EXERCISE PROMPT: Every line below that holds the string "WSrc" should be copied out.

RECORDS SHOWN:
-- ==== Sys2Proof/Laws/Ops.lean ====
section
/-!
SUPPORT. The shared operations, once each: what a checked operand read answers, what ends a command, and the
frame of every update.
-/

namespace Sys2Proof.Machine

/-! ### The operand checks -/

theorem toNat_eq_zero {n : Nat} (v : BitVec n) : v.toNat = 0 ↔ v = 0 :=
  ⟨fun h => BitVec.eq_of_toNat_eq (by simpa using h), fun h => by simp [h]⟩

/-- All that a modulus check can do: the fault of a zero modulus, or the continuation on its value
(40_field R128). -/
theorem withModulus_next {i : Instr} {wm : WSrc} {s t : State} {k : Nat → Result}
    (h : withModulus i wm s k = .next t) :
    (s.wide wm = 0 ∧ t = s.raise .modulusZero (encode i)) ∨
    (s.wide wm ≠ 0 ∧ 1 ≤ (s.wide wm).toNat ∧ k (s.wide wm).toNat = .next t) := by
  unfold withModulus at h
  split at h
  · next hz =>
    refine .inl ⟨(toNat_eq_zero _).mp hz, ?_⟩
    simpa [trap] using h.symm
  · next hz => exact .inr ⟨fun e => hz ((toNat_eq_zero _).mpr e), Nat.pos_of_ne_zero hz, h⟩

theorem withModulus_zero {i : Instr} {wm : WSrc} {s : State} (k : Nat → Result) (h : s.wide wm = 0) :
    withModulus i wm s k = .next (s.raise .modulusZero (encode i)) := by
  exact if_pos ((toNat_eq_zero _).mpr h)

theorem withModulus_pos {i : Instr} {wm : WSrc} {s : State} (k : Nat → Result) (h : s.wide wm ≠ 0) :
    withModulus i wm s k = k (s.wide wm).toNat := by
  exact if_neg fun e => h ((toNat_eq_zero _).mp e)

/-- All that an affine operand check can do (60_exceptions R291 code 5). -/
theorem withPoint_next {i : Instr} {ap : ASrc} {s t : State} {k : Wide → Wide → Result}
    (h : withPoint i ap s k = .next t) :
    ((s.aff ap).absent = true ∧ t = s.raise .absent (encode i)) ∨
    ((s.aff ap).absent = false ∧ k (s.aff ap).X (s.aff ap).Y = .next t) := by
  unfold withPoint at h
  split at h
  · next ha => exact .inl ⟨ha, by simpa [trap] using h.symm⟩
  · next ha => exact .inr ⟨by simpa using ha, h⟩

theorem withPoint_absent {i : Instr} {ap : ASrc} {s : State} (k : Wide → Wide → Result)
    (h : (s.aff ap).absent = true) :
    withPoint i ap s k = .next (s.raise .absent (encode i)) := by
  simp [withPoint, h, trap]

theorem withPoint_present {i : Instr} {ap : ASrc} {s : State} (k : Wide → Wide → Result)
    (h : (s.aff ap).absent = false) :
    withPoint i ap s k = k (s.aff ap).X (s.aff ap).Y := by
  simp [withPoint, h]

/-- All that the message length check can do (42_hash R234). -/
theorem withMessage_next {i : Instr} {s t : State} {k : List Byte → Result}
    (h : withMessage i s k = .next t) :
    (s.params.msgCap < s.mlen.toNat ∧ t = s.raise .msgLen (encode i)) ∨
    (s.mlen.toNat ≤ s.params.msgCap ∧ k (memRead s.msg 0 s.mlen.toNat) = .next t) := by
  unfold withMessage at h
  split at h
  · next hm => exact .inl ⟨hm, by simpa [trap] using h.symm⟩
  · next hm => exact .inr ⟨by omega, h⟩

theorem withMessage_long {i : Instr} {s : State} (k : List Byte → Result)
    (h : s.params.msgCap < s.mlen.toNat) :
    withMessage i s k = .next (s.raise .msgLen (encode i)) := by
  simp [withMessage, h, trap]

theorem withMessage_fits {i : Instr} {s : State} (k : List Byte → Result)
    (h : s.mlen.toNat ≤ s.params.msgCap) :
    withMessage i s k = k (memRead s.msg 0 s.mlen.toNat) := by
  have : ¬ s.params.msgCap < s.mlen.toNat := by omega
  simp [withMessage, this]

/-- All that a SIGN with its checks passed can do (43_protocol R265, R266). -/
theorem exec_sign (wr ws : WDst) (wd : WSrc) (s : State) (hne : wr ≠ ws)
    (hm : s.mlen.toNat ≤ s.params.msgCap) :
    exec (.sign wr ws wd) s =
      match signOf s.params.curve s.params.signCap (s.wide wd).toNat
        (hash512 (memRead s.msg 0 s.mlen.toNat)) s.source with
      | .signed r sg rest => .next (((s.setSource rest).setW wr r).setW ws sg).zeroHash
      | .failed rest => .next ((s.setSource rest).raise .randomness (encode (.sign wr ws wd)))
      | .endless =>
        .next ((s.setSource (drawMany (Config.stuckDraws s.pending.length) s.source).2).setSigning
          (some { wr := wr, ws := ws, wd := wd })) := by
  rw [exec, execSign, if_neg hne, withMessage_fits _ hm]
  rfl

/-! ### The end of a write and the step (20_memory R64; 93_implementation_defined U7) -/

/-- A command that has ended is answered. -/
theorem completeWrite_ended {t : State} (h : t.signing = none) :
    completeWrite (.next t) = .next (t.answer .ok) := by
  simp [completeWrite, h]

/-- A SIGN that never completes is not. -/
theorem completeWrite_stuck {t : State} {g : Signing} (h : t.signing = some g) :
    completeWrite (.next t) = .next t := by
  simp [completeWrite, h]

/-- All that a step can do: nothing but a reset behind a SIGN that never completes, hold the state, or serve the
next host event. -/
theorem step_cases (s : State) :
    (∃ g, s.signing = some g ∧ step s = stuckStep s) ∨
    (s.signing = none ∧ s.pending = [] ∧ step s = .next s) ∨
    (∃ e rest, s.signing = none ∧ s.pending = e :: rest ∧ step s = serve e { s with pending := rest }) := by
  unfold step serveNext
  cases hg : s.signing with
  | some g => exact .inl ⟨g, rfl, rfl⟩
  | none =>
    cases hp : s.pending with
    | nil => exact .inr (.inl ⟨rfl, rfl, rfl⟩)
    | cons e rest => exact .inr (.inr ⟨e, rest, rfl, rfl, rfl⟩)

/-- All that a step behind a SIGN that never completes can do (70_reset_and_hazards R332). -/
theorem stuckStep_cases (s : State) :
    (∃ rest, s.pending = .reset :: rest ∧ stuckStep s = resetEvent { s with pending := rest }) ∨
    ((∀ rest, s.pending ≠ .reset :: rest) ∧ stuckStep s = .next s) := by
  unfold stuckStep
  split
  · next rest h => exact .inl ⟨rest, h, rfl⟩
  · next h => exact .inr ⟨h, rfl⟩

/-! ### Frames -/

theorem Frame.refl (f : Scope) (s : State) : Frame f s s where
  params := rfl
  wide _ _ := rfl
  jac _ _ := rfl
  aff _ _ := rfl
  hash _ := ⟨rfl, rfl, rfl⟩
  error _ := ⟨rfl, rfl, rfl⟩
  source _ := rfl
  signing _ := rfl
  mlen := rfl
  msg _ := rfl
  pending := rfl
  replies := rfl

theorem Frame.trans {f : Scope} {s t u : State} (h : Frame f s t) (g : Frame f t u) : Frame f s u where
  params := g.params.trans h.params
  wide i hi := (g.wide i hi).trans (h.wide i hi)
  jac i hi := (g.jac i hi).trans (h.jac i hi)
  aff i hi := (g.aff i hi).trans (h.aff i hi)
  hash hf := ⟨(g.hash hf).1.trans (h.hash hf).1, (g.hash hf).2.1.trans (h.hash hf).2.1,
    (g.hash hf).2.2.trans (h.hash hf).2.2⟩
  error hf := ⟨(g.error hf).1.trans (h.error hf).1, (g.error hf).2.1.trans (h.error hf).2.1,
    (g.error hf).2.2.trans (h.error hf).2.2⟩
  source hf := (g.source hf).trans (h.source hf)
  signing hf := (g.signing hf).trans (h.signing hf)
  mlen := g.mlen.trans h.mlen
  msg k := (g.msg k).trans (h.msg k)
  pending := g.pending.trans h.pending
  replies := g.replies.trans h.replies

/-- One more general wide register written. -/
theorem Frame.setW {f : Scope} {s t : State} (h : Frame f s t) (i : WDst) (v : Wide) (hi : i ∈ f.wide) :
    Frame f s (t.setW i v) where
  params := h.params
  wide k hk := by
    have hne : k ≠ i := fun e => hk (e ▸ hi)
    exact (State.setW_get_other t i k v hne).trans (h.wide k hk)
  jac := h.jac
  aff := h.aff
  hash := h.hash
  error := h.error
  source := h.source
  signing := h.signing
  mlen := h.mlen
  msg := h.msg
  pending := h.pending
  replies := h.replies

/-- One more Jacobian register written. -/
theorem Frame.setJ {f : Scope} {s t : State} (h : Frame f s t) (i : JReg) (r : Jacobian) (hi : i ∈ f.jac) :
    Frame f s (t.setJ i r) where
  params := h.params
  wide := h.wide
  jac k hk := by
    have hne : k ≠ i := fun e => hk (e ▸ hi)
    exact (State.setJ_get_other t i k r hne).trans (h.jac k hk)
  aff := h.aff
  hash := h.hash
  error := h.error
  source := h.source
  signing := h.signing
  mlen := h.mlen
  msg := h.msg
  pending := h.pending
  replies := h.replies

/-- One more affine register written. -/
theorem Frame.setA {f : Scope} {s t : State} (h : Frame f s t) (i : ADst) (r : Affine) (hi : i ∈ f.aff) :
    Frame f s (t.setA i r) where
  params := h.params
  wide := h.wide
  jac := h.jac
  aff k hk := by
    have hne : k ≠ i := fun e => hk (e ▸ hi)
    exact (State.setA_get_other t i k r hne).trans (h.aff k hk)
  hash := h.hash
  error := h.error
  source := h.source
  signing := h.signing
  mlen := h.mlen
  msg := h.msg
  pending := h.pending
  replies := h.replies

/-- The hash state written. -/
theorem Frame.setHash {f : Scope} {s t : State} (h : Frame f s t) (x n sg : Wide) (hf : f.hash = true) :
    Frame f s (t.setHash x n sg) where
  params := h.params
  wide := h.wide
  jac := h.jac
  aff := h.aff
  hash e := absurd (hf.symm.trans e) (by decide)
  error := h.error
  source := h.source
  signing := h.signing
  mlen := h.mlen
  msg := h.msg
  pending := h.pending
  replies := h.replies

/-- The stream advanced. -/
theorem Frame.setSource {f : Scope} {s t : State} (h : Frame f s t) (r : RandomSource)
    (hf : f.source = true) : Frame f s (t.setSource r) where
  params := h.params
  wide := h.wide
  jac := h.jac
  aff := h.aff
  hash := h.hash
  error := h.error
  source e := absurd (hf.symm.trans e) (by decide)
  signing := h.signing
  mlen := h.mlen
  msg := h.msg
  pending := h.pending
  replies := h.replies

/-- The SIGN that never completes set. -/
theorem Frame.setSigning {f : Scope} {s t : State} (h : Frame f s t) (g : Option Signing)
    (hf : f.signing = true) : Frame f s (t.setSigning g) where
  params := h.params
  wide := h.wide
  jac := h.jac
  aff := h.aff
  hash := h.hash
  error := h.error
  source := h.source
  signing e := absurd (hf.symm.trans e) (by decide)
  mlen := h.mlen
  msg := h.msg
  pending := h.pending
  replies := h.replies

/-- A fault recorded. -/
theorem Frame.raise {f : Scope} {s t : State} (h : Frame f s t) (e : ErrorKind) (word : Command)
    (hf : f.error = true) : Frame f s (t.raise e word) where
  params := h.params
  wide := h.wide
  jac := h.jac
  aff := h.aff
  hash := h.hash
  error e := absurd (hf.symm.trans e) (by decide)
  source := h.source
  signing := h.signing
  mlen := h.mlen
  msg := h.msg
  pending := h.pending
  replies := h.replies

theorem WritesWide.setW (s : State) (i : WDst) (v : Wide) : WritesWide i v s (s.setW i v) :=
  ⟨State.setW_get_same s i v, (Frame.refl _ s).setW i v (List.mem_singleton_self i)⟩

theorem WritesJac.setJ (s : State) (i : JReg) (r : Jacobian) : WritesJac i r s (s.setJ i r) :=
  ⟨State.setJ_get_same s i r, (Frame.refl _ s).setJ i r (List.mem_singleton_self i)⟩

theorem WritesAff.setA (s : State) (i : ADst) (r : Affine) : WritesAff i r s (s.setA i r) :=
  ⟨State.setA_get_same s i r, (Frame.refl _ s).setA i r (List.mem_singleton_self i)⟩

theorem HashZero.zeroHash (s : State) : HashZero s.zeroHash := ⟨rfl, rfl, rfl⟩

theorem Records.raise (s : State) (e : ErrorKind) (word : Command) : Records e word (s.raise e word) :=
  ⟨rfl, rfl, rfl⟩

/-- A command's fault is a next state in which only the error registers differ (60_exceptions R293). -/
theorem Traps.raise (i : Instr) (e : ErrorKind) (s : State) : Traps i e s (s.raise e (encode i)) :=
  ⟨Records.raise s e _, (Frame.refl _ s).raise e _ rfl⟩

/-- A SIGN that never completes (93_implementation_defined U7). -/
theorem StaysInProgress.setSigning (wr ws : WDst) (wd : WSrc) (rest : RandomSource) (s : State) :
    StaysInProgress (.sign wr ws wd) rest s
      ((s.setSource rest).setSigning (some { wr := wr, ws := ws, wd := wd })) :=
  ⟨⟨_, rfl, rfl⟩, rfl, ((Frame.refl _ s).setSource rest rfl).setSigning _ rfl⟩

/-- A command's fault after draws (43_protocol R261). -/
theorem TrapsAfterDraws.raise (i : Instr) (e : ErrorKind) (rest : RandomSource) (s : State) :
    TrapsAfterDraws i e rest s ((s.setSource rest).raise e (encode i)) :=
  ⟨Records.raise _ e _, rfl, ((Frame.refl _ s).setSource rest rfl).raise e _ rfl⟩

end Sys2Proof.Machine
end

FINAL ANSWER:
theorem withModulus_next {i : Instr} {wm : WSrc} {s t : State} {k : Nat → Result}
theorem withModulus_zero {i : Instr} {wm : WSrc} {s : State} (k : Nat → Result) (h : s.wide wm = 0) :
theorem withModulus_pos {i : Instr} {wm : WSrc} {s : State} (k : Nat → Result) (h : s.wide wm ≠ 0) :
theorem exec_sign (wr ws : WDst) (wd : WSrc) (s : State) (hne : wr ≠ ws)
theorem StaysInProgress.setSigning (wr ws : WDst) (wd : WSrc) (rest : RandomSource) (s : State) :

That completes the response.